TASK TO CARRY OUT: Copy out, unchanged, every line from the start of the records to the line that contains "rgns : List Nat", and stop there.

*** Opening of AVAILABLE DATA ***

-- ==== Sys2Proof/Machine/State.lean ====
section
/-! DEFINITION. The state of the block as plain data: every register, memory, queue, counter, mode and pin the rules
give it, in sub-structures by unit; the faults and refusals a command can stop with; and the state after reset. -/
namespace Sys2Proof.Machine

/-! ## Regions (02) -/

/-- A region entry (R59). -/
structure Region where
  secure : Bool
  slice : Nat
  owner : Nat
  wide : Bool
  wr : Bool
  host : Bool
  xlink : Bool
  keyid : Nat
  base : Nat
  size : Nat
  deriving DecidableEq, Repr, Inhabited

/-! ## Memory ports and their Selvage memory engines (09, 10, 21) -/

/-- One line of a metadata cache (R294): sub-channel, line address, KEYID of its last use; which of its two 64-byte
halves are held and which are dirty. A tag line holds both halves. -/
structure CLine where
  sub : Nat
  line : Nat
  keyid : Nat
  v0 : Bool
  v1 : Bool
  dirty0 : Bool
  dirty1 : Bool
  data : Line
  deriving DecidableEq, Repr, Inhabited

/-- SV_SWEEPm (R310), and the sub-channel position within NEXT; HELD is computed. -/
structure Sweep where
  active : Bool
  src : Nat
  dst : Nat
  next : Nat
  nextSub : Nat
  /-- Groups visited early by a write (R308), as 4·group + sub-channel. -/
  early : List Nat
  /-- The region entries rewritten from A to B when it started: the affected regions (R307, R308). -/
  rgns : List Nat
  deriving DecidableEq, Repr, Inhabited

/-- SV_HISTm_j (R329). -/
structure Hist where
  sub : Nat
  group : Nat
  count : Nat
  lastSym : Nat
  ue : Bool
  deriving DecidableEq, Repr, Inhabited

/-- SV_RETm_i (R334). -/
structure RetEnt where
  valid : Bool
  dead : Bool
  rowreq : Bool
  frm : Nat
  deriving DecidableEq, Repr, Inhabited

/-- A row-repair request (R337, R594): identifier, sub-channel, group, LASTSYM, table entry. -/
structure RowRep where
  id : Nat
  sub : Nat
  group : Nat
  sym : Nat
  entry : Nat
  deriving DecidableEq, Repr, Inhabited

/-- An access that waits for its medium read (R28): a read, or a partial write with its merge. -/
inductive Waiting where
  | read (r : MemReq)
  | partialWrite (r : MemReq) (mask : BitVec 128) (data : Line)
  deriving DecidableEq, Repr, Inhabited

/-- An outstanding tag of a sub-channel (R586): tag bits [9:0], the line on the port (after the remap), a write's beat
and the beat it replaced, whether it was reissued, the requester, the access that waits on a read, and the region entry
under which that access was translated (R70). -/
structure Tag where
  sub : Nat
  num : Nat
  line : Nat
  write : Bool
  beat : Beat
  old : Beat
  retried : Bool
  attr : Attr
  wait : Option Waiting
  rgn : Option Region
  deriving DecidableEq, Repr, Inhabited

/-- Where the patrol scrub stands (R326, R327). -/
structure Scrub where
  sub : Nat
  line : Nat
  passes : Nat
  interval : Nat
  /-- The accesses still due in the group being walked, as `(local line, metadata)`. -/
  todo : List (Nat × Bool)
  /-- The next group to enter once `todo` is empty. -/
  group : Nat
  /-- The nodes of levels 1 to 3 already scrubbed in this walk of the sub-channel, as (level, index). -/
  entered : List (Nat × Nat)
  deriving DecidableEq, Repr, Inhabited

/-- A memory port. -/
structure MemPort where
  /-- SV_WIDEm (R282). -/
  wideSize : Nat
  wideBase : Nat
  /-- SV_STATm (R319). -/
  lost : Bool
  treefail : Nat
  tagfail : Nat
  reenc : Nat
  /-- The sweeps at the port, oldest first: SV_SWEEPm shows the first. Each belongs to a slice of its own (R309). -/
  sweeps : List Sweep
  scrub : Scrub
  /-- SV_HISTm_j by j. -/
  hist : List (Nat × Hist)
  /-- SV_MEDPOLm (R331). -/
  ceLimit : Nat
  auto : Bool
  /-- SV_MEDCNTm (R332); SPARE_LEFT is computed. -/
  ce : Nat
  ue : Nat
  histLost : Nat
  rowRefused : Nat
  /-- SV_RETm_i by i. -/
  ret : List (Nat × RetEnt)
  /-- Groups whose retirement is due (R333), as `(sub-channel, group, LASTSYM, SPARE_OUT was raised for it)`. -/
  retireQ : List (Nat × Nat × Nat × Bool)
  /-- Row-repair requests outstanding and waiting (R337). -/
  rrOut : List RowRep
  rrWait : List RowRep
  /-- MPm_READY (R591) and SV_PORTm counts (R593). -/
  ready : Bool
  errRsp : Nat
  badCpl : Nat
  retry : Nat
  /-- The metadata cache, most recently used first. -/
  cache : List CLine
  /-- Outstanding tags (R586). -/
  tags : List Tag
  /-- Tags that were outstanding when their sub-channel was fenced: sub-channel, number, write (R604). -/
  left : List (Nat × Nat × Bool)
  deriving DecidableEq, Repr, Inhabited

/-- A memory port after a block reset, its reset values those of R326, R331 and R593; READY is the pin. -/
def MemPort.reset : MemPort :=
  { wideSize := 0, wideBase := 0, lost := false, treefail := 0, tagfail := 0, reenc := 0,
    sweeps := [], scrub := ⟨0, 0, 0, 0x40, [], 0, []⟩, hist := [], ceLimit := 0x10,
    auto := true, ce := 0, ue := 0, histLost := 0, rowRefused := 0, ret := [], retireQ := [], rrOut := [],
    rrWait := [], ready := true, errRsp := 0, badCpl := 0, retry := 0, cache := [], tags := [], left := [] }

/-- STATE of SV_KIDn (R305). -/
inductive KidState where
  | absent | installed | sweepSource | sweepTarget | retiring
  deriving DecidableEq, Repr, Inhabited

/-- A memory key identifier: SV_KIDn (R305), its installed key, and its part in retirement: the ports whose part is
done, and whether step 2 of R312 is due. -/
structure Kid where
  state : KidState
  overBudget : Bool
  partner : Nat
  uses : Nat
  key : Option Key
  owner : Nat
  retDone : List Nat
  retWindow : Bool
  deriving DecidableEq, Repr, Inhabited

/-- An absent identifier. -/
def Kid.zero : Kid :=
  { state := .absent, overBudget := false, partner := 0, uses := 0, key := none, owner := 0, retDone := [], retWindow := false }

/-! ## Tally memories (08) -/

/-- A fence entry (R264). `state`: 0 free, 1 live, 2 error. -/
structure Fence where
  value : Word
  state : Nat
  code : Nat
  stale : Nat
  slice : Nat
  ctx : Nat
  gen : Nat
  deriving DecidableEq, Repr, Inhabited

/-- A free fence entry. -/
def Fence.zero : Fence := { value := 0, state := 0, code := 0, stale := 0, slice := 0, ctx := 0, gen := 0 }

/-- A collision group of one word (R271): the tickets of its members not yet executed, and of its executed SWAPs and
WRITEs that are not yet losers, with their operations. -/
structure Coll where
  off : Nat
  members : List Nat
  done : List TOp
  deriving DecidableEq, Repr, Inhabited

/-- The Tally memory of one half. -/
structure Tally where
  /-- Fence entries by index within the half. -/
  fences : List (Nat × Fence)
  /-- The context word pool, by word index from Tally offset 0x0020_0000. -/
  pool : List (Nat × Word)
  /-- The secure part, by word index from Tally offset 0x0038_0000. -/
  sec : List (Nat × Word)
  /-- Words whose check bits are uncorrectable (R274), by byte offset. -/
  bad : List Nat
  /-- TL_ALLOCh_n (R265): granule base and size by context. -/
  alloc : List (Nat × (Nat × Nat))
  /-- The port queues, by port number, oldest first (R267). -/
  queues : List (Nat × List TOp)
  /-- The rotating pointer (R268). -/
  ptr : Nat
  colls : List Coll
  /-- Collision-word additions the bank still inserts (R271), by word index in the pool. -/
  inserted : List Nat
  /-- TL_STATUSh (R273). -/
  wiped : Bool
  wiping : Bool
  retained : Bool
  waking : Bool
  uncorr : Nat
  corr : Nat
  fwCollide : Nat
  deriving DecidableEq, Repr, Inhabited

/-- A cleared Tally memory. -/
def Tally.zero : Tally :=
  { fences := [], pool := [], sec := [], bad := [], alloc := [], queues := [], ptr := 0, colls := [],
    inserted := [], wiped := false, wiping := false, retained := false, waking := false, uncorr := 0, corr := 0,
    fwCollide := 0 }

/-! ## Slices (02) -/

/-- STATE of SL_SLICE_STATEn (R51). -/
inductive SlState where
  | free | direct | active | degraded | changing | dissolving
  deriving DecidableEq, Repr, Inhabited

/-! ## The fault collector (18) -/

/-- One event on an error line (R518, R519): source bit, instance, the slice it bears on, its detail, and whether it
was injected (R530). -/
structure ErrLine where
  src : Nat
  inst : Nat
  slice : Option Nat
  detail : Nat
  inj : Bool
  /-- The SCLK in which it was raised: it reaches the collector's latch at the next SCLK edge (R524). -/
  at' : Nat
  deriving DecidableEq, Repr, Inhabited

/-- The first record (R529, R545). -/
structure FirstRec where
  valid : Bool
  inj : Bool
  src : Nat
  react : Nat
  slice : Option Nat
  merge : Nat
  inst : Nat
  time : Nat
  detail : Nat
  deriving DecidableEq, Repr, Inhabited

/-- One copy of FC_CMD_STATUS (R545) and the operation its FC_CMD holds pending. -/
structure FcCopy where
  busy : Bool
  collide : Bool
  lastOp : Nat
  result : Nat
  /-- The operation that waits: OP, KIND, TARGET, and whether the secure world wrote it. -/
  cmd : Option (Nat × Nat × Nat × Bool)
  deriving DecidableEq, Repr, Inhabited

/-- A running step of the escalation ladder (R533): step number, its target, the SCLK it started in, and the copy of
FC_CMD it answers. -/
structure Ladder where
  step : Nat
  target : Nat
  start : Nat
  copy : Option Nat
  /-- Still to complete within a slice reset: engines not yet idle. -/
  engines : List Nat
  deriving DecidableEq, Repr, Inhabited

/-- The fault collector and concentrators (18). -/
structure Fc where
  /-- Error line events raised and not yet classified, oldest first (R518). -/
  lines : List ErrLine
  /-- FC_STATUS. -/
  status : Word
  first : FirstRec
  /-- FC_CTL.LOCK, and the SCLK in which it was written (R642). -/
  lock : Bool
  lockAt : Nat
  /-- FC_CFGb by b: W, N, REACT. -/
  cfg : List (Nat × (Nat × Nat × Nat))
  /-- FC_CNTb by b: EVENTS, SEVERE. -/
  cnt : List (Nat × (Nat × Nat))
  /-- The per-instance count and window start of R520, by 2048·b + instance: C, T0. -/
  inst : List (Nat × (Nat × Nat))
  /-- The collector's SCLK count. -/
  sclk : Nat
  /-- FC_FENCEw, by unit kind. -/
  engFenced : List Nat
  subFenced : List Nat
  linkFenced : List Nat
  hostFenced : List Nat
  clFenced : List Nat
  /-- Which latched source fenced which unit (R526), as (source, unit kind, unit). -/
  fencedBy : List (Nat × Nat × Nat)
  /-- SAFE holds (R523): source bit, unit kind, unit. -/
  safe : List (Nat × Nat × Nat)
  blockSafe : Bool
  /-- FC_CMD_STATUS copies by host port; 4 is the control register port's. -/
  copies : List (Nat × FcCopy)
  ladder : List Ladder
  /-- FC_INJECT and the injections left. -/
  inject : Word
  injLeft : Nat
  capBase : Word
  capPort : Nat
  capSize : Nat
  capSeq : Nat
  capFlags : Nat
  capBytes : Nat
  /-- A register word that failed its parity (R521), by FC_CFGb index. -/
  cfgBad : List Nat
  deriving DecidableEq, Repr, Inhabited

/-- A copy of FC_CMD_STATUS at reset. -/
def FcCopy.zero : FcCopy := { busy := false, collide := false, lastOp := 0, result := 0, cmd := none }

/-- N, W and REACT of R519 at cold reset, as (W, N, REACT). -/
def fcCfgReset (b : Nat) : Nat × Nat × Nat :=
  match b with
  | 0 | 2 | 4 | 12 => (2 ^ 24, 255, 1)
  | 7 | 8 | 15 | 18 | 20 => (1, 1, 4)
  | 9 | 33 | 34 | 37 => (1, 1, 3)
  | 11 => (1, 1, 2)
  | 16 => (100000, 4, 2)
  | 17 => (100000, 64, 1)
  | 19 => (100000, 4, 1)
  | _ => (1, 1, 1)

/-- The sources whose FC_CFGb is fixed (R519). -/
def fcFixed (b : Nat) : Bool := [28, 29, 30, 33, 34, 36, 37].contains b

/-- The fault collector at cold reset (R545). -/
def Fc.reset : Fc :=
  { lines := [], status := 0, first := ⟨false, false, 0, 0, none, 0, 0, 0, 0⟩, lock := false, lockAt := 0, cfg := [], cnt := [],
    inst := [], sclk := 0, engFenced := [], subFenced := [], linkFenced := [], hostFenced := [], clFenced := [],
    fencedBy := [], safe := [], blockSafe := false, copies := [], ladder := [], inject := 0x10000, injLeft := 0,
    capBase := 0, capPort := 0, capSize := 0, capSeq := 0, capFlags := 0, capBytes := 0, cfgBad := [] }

*** Close of AVAILABLE DATA ***

THE ANSWER:
-- ==== Sys2Proof/Machine/State.lean ====
section
/-! DEFINITION. The state of the block as plain data: every register, memory, queue, counter, mode and pin the rules
give it, in sub-structures by unit; the faults and refusals a command can stop with; and the state after reset. -/
namespace Sys2Proof.Machine

/-! ## Regions (02) -/

/-- A region entry (R59). -/
structure Region where
  secure : Bool
  slice : Nat
  owner : Nat
  wide : Bool
  wr : Bool
  host : Bool
  xlink : Bool
  keyid : Nat
  base : Nat
  size : Nat
  deriving DecidableEq, Repr, Inhabited

/-! ## Memory ports and their Selvage memory engines (09, 10, 21) -/

/-- One line of a metadata cache (R294): sub-channel, line address, KEYID of its last use; which of its two 64-byte
halves are held and which are dirty. A tag line holds both halves. -/
structure CLine where
  sub : Nat
  line : Nat
  keyid : Nat
  v0 : Bool
  v1 : Bool
  dirty0 : Bool
  dirty1 : Bool
  data : Line
  deriving DecidableEq, Repr, Inhabited

/-- SV_SWEEPm (R310), and the sub-channel position within NEXT; HELD is computed. -/
structure Sweep where
  active : Bool
  src : Nat
  dst : Nat
  next : Nat
  nextSub : Nat
  /-- Groups visited early by a write (R308), as 4·group + sub-channel. -/
  early : List Nat
  /-- The region entries rewritten from A to B when it started: the affected regions (R307, R308). -/
  rgns : List Nat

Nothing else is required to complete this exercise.